#### Description of the task
Your task is to copy the stretch of lines in the records below that begins with the line containing "theorem test_reset_inv : State.reset.Inv" and ends with the line containing "theorem test_ldi : seen", exactly as written, with nothing added.

======== Dataset entries

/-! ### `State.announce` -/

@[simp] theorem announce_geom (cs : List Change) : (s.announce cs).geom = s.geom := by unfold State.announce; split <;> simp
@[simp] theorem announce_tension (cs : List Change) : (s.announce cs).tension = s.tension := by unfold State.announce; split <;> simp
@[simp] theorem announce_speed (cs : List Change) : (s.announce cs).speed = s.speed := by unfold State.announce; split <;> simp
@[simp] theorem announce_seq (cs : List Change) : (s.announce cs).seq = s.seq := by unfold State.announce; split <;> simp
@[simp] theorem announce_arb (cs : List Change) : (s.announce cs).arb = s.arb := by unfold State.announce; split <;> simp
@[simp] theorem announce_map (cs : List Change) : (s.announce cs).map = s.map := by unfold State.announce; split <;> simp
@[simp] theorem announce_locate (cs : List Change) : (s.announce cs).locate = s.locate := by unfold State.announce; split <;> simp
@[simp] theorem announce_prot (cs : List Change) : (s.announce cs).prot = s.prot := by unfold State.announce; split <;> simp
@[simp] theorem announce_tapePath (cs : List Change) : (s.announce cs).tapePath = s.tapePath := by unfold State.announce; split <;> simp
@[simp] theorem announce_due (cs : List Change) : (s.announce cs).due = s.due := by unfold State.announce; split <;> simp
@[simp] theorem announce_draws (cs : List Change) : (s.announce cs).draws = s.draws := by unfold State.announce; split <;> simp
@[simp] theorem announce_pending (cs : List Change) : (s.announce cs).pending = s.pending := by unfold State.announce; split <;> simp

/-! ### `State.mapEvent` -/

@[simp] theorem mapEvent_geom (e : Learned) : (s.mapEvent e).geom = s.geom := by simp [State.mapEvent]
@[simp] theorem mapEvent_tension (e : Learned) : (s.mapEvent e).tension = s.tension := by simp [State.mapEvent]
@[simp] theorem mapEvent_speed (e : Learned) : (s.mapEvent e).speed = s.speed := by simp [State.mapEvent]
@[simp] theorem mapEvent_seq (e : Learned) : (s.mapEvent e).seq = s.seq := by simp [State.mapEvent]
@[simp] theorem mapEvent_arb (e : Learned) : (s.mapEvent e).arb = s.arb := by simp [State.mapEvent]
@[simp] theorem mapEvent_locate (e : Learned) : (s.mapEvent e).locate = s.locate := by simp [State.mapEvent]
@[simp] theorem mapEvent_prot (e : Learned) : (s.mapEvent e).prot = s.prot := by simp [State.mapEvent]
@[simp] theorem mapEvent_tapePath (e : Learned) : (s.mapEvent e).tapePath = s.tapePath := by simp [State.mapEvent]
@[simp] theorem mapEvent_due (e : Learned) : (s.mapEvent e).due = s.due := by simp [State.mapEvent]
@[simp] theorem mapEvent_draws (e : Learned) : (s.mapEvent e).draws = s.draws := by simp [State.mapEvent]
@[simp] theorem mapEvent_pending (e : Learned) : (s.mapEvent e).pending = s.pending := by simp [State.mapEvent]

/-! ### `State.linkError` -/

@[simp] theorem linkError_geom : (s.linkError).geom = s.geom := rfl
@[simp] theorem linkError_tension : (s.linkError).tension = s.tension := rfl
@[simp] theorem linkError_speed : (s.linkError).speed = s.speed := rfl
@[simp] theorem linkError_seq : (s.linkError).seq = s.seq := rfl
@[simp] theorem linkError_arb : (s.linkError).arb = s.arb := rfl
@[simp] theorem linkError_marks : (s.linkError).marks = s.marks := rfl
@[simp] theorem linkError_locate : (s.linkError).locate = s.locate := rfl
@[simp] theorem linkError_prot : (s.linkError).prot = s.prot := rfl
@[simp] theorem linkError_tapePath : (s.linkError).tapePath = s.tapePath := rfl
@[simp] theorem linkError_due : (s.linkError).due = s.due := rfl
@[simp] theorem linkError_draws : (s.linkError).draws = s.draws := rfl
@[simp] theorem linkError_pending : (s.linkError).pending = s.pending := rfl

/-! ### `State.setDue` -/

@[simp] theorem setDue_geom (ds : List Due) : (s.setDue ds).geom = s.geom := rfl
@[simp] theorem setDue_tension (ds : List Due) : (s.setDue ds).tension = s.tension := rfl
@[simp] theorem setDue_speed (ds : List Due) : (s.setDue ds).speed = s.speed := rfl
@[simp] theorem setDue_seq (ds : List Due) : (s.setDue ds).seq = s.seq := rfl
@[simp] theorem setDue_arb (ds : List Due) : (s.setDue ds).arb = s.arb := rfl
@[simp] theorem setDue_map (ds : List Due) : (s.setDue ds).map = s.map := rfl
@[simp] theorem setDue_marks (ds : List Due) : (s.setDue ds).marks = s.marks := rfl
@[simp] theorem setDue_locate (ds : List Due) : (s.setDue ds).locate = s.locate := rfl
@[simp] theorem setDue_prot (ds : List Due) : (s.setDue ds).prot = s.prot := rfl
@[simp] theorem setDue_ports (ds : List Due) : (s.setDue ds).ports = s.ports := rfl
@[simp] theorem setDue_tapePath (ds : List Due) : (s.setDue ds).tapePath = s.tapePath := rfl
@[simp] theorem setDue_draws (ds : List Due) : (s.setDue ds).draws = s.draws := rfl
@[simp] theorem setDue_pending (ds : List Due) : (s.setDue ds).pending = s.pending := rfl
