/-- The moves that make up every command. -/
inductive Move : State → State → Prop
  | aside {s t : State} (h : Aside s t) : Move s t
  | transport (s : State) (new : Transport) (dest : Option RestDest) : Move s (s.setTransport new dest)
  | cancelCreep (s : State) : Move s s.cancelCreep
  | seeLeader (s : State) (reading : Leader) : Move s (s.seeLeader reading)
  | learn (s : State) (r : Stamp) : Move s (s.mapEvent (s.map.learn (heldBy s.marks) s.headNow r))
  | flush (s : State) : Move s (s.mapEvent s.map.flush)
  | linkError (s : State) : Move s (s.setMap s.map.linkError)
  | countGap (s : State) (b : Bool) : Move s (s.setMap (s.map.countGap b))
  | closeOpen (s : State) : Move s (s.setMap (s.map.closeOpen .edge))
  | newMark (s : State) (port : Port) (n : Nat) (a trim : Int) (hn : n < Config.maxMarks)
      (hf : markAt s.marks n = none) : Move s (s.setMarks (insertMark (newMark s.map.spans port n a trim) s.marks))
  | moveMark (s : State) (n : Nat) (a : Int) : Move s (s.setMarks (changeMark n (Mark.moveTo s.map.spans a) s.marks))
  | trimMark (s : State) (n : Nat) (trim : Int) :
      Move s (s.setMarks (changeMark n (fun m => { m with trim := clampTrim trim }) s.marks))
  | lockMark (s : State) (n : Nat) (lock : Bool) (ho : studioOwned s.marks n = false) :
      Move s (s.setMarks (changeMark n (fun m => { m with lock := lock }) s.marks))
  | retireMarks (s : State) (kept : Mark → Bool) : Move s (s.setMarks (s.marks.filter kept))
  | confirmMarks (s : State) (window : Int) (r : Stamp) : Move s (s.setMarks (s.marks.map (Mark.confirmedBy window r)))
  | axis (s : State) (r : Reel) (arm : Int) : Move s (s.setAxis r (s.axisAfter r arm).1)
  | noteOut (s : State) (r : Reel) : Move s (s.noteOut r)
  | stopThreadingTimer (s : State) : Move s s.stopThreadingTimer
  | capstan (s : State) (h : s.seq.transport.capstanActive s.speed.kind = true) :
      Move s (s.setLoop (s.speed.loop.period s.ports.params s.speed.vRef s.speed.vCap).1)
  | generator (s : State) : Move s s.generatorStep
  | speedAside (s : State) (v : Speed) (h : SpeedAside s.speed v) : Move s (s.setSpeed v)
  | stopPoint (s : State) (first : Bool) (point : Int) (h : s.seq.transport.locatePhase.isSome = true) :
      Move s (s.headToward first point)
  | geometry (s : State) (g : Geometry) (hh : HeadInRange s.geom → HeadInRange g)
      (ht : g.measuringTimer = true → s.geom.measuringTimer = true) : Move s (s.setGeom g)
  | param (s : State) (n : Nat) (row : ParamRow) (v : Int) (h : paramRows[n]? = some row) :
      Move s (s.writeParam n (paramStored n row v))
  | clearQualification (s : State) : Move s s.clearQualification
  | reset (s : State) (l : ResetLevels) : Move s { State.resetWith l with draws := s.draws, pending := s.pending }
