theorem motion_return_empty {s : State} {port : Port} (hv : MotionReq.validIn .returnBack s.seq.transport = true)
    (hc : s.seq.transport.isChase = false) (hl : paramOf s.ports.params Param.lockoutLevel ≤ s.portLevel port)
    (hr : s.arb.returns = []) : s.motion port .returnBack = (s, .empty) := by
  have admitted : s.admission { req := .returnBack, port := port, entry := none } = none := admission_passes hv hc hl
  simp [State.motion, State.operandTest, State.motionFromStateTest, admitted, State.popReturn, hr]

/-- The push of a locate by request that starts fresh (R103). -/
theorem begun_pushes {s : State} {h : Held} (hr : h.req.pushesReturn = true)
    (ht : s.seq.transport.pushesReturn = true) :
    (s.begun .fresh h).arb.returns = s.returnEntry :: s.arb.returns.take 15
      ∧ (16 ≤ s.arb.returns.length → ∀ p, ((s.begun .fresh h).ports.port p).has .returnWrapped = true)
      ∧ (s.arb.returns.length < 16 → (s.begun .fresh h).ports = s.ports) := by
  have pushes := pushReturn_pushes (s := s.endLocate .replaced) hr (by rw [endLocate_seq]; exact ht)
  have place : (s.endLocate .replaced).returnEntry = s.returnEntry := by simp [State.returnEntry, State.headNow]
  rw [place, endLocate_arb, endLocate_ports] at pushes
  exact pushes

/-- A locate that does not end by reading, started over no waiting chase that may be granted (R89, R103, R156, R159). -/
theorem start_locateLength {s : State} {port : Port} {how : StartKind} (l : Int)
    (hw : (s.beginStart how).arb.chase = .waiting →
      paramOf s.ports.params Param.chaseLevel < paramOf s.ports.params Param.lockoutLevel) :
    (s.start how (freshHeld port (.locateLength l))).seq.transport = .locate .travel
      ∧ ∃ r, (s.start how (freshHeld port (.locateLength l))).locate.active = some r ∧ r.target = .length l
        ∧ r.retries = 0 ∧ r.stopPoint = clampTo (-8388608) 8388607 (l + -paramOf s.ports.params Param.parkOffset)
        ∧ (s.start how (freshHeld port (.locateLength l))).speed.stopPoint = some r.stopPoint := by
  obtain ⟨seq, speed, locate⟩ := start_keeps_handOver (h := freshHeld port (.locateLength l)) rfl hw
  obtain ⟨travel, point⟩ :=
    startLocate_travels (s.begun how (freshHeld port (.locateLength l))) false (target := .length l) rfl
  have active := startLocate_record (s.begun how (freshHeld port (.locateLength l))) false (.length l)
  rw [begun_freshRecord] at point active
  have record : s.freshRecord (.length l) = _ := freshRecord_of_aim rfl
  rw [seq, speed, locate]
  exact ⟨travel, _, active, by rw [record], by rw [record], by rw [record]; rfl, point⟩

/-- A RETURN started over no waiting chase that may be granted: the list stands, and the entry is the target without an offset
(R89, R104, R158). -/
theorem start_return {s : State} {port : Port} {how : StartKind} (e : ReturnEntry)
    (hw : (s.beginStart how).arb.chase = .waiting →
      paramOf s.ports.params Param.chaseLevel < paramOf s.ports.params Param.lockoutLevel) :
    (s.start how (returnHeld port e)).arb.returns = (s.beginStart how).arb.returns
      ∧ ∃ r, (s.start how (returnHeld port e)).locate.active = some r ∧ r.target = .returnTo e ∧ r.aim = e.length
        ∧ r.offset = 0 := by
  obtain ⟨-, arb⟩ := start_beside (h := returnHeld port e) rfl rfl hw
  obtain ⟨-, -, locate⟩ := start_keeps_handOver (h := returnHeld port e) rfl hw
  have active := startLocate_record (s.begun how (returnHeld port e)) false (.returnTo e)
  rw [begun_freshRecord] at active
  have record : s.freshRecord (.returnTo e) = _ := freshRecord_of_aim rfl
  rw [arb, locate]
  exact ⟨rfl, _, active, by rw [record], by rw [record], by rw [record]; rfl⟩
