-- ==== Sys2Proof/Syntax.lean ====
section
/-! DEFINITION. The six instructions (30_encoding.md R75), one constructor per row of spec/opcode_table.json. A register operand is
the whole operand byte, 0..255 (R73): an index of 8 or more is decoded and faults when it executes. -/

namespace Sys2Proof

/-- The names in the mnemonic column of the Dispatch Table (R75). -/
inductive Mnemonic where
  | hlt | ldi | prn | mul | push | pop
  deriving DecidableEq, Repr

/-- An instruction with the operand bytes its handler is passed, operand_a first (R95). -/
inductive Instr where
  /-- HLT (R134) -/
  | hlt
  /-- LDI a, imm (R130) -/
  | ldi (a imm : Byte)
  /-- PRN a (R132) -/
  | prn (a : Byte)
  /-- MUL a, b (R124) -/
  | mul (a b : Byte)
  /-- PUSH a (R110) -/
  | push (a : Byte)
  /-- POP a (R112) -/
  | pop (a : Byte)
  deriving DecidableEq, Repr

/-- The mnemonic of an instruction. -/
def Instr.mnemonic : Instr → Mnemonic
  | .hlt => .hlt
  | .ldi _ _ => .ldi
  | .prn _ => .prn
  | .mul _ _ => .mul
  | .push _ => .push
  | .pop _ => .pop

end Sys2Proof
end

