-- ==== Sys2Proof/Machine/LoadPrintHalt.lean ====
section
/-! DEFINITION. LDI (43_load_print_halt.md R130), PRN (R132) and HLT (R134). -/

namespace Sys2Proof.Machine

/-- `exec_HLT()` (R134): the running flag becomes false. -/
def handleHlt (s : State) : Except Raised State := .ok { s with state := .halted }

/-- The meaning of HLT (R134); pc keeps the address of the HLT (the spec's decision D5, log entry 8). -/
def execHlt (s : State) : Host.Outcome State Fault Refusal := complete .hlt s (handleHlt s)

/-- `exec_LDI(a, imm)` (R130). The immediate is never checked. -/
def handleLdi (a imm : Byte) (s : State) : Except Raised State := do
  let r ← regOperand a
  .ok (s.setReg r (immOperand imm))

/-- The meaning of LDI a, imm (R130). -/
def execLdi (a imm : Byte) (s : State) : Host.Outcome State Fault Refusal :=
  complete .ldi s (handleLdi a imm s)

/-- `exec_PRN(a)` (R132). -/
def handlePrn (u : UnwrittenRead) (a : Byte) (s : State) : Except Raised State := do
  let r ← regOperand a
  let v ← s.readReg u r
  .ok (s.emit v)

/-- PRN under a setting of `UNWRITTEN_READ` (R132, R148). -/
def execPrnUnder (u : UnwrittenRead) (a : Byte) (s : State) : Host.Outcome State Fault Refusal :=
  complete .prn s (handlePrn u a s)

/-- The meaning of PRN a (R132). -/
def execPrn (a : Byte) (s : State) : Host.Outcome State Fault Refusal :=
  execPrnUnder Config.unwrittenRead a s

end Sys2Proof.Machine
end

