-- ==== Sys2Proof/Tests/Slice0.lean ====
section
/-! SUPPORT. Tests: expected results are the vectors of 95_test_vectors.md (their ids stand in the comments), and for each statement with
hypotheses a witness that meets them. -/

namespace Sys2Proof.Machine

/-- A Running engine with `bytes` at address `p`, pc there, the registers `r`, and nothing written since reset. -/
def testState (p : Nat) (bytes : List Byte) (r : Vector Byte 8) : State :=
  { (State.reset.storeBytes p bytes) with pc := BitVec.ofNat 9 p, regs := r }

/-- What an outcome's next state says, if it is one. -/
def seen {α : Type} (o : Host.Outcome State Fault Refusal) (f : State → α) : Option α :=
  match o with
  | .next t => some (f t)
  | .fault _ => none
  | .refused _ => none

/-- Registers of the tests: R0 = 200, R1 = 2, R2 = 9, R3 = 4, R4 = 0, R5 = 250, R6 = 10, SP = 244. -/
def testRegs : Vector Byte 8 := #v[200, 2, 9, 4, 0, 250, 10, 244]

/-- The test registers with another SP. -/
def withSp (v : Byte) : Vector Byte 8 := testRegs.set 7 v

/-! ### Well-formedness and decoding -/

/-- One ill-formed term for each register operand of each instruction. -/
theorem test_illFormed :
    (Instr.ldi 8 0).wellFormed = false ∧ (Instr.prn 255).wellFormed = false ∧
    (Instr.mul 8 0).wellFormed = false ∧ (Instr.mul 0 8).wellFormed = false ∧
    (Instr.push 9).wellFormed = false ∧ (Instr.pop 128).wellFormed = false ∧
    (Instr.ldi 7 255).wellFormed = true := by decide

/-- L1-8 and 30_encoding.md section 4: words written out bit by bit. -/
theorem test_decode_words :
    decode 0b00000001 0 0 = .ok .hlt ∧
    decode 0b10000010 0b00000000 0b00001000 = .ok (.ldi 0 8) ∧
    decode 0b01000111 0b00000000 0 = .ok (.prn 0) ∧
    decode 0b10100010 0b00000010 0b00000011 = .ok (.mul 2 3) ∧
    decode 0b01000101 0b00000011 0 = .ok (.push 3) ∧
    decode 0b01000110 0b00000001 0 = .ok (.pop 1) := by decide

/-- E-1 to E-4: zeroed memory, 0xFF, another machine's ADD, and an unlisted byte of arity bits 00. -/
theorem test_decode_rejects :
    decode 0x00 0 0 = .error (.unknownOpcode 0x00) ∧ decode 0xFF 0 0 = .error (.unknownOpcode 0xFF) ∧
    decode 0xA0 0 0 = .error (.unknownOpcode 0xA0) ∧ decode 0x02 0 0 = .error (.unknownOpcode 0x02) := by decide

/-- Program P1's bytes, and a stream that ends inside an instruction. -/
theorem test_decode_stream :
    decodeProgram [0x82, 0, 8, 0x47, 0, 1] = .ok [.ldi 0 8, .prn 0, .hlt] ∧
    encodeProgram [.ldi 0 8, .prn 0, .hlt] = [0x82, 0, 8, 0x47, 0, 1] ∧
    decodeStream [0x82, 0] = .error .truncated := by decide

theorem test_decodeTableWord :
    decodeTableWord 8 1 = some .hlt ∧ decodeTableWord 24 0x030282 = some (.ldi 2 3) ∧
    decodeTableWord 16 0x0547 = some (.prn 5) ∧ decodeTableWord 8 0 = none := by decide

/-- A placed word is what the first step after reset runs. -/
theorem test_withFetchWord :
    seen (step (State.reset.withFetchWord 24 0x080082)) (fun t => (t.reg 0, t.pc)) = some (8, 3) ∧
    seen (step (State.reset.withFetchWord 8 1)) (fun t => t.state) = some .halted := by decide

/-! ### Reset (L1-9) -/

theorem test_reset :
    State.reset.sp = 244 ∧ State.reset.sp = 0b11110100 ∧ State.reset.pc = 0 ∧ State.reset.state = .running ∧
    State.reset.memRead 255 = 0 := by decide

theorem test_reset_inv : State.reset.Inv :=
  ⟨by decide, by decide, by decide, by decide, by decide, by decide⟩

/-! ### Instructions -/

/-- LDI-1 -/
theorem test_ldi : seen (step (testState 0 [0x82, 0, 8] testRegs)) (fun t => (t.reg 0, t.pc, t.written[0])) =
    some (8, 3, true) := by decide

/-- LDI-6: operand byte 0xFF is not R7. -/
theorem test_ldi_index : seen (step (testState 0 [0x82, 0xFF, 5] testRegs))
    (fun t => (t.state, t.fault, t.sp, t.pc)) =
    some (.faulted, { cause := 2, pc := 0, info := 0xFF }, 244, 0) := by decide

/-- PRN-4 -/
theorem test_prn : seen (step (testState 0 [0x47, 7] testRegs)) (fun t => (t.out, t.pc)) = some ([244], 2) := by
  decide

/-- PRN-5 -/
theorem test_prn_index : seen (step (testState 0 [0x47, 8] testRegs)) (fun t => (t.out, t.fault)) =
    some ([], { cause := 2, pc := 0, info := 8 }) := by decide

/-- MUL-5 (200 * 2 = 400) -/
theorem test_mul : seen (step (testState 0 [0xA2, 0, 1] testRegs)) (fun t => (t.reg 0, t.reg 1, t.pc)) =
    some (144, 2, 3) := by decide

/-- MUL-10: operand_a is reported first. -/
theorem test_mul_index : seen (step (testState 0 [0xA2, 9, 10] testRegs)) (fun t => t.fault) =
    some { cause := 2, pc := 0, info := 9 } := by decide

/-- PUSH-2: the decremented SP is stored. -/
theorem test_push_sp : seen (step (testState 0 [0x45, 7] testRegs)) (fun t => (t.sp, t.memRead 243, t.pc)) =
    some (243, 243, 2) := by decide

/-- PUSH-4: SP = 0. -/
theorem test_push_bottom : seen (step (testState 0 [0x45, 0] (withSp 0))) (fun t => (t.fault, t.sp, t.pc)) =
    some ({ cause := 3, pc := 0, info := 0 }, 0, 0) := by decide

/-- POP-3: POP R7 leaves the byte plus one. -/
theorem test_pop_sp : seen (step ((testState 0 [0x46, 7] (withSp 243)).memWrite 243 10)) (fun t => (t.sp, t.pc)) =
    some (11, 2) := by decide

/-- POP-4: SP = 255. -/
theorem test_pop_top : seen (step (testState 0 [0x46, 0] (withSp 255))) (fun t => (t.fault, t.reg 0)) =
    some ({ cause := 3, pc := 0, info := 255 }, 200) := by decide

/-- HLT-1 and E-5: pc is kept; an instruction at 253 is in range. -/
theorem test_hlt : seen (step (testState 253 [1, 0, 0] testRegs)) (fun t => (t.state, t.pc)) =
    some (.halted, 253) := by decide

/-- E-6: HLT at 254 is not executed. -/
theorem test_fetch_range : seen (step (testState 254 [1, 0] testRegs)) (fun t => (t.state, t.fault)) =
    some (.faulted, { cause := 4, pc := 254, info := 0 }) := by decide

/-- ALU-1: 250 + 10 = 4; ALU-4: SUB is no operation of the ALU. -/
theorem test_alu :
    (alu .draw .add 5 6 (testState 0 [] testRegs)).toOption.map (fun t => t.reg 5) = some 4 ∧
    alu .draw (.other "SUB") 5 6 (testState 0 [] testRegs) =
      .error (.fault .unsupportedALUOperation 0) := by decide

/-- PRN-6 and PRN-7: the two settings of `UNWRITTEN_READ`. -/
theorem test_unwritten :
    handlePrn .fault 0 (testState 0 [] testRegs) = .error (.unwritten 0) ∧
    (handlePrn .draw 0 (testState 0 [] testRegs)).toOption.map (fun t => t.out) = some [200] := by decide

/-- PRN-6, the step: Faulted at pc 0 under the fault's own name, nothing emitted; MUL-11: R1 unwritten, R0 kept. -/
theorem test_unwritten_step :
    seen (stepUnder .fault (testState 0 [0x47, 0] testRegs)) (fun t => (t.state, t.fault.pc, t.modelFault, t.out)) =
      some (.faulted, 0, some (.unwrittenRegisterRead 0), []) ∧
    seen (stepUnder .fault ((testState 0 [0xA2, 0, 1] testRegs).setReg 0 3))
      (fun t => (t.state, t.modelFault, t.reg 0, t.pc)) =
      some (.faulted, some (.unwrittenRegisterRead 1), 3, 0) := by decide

================

#### Written response
theorem test_reset_inv : State.reset.Inv :=
  ⟨by decide, by decide, by decide, by decide, by decide, by decide⟩

/-! ### Instructions -/

/-- LDI-1 -/
theorem test_ldi : seen (step (testState 0 [0x82, 0, 8] testRegs)) (fun t => (t.reg 0, t.pc, t.written[0])) =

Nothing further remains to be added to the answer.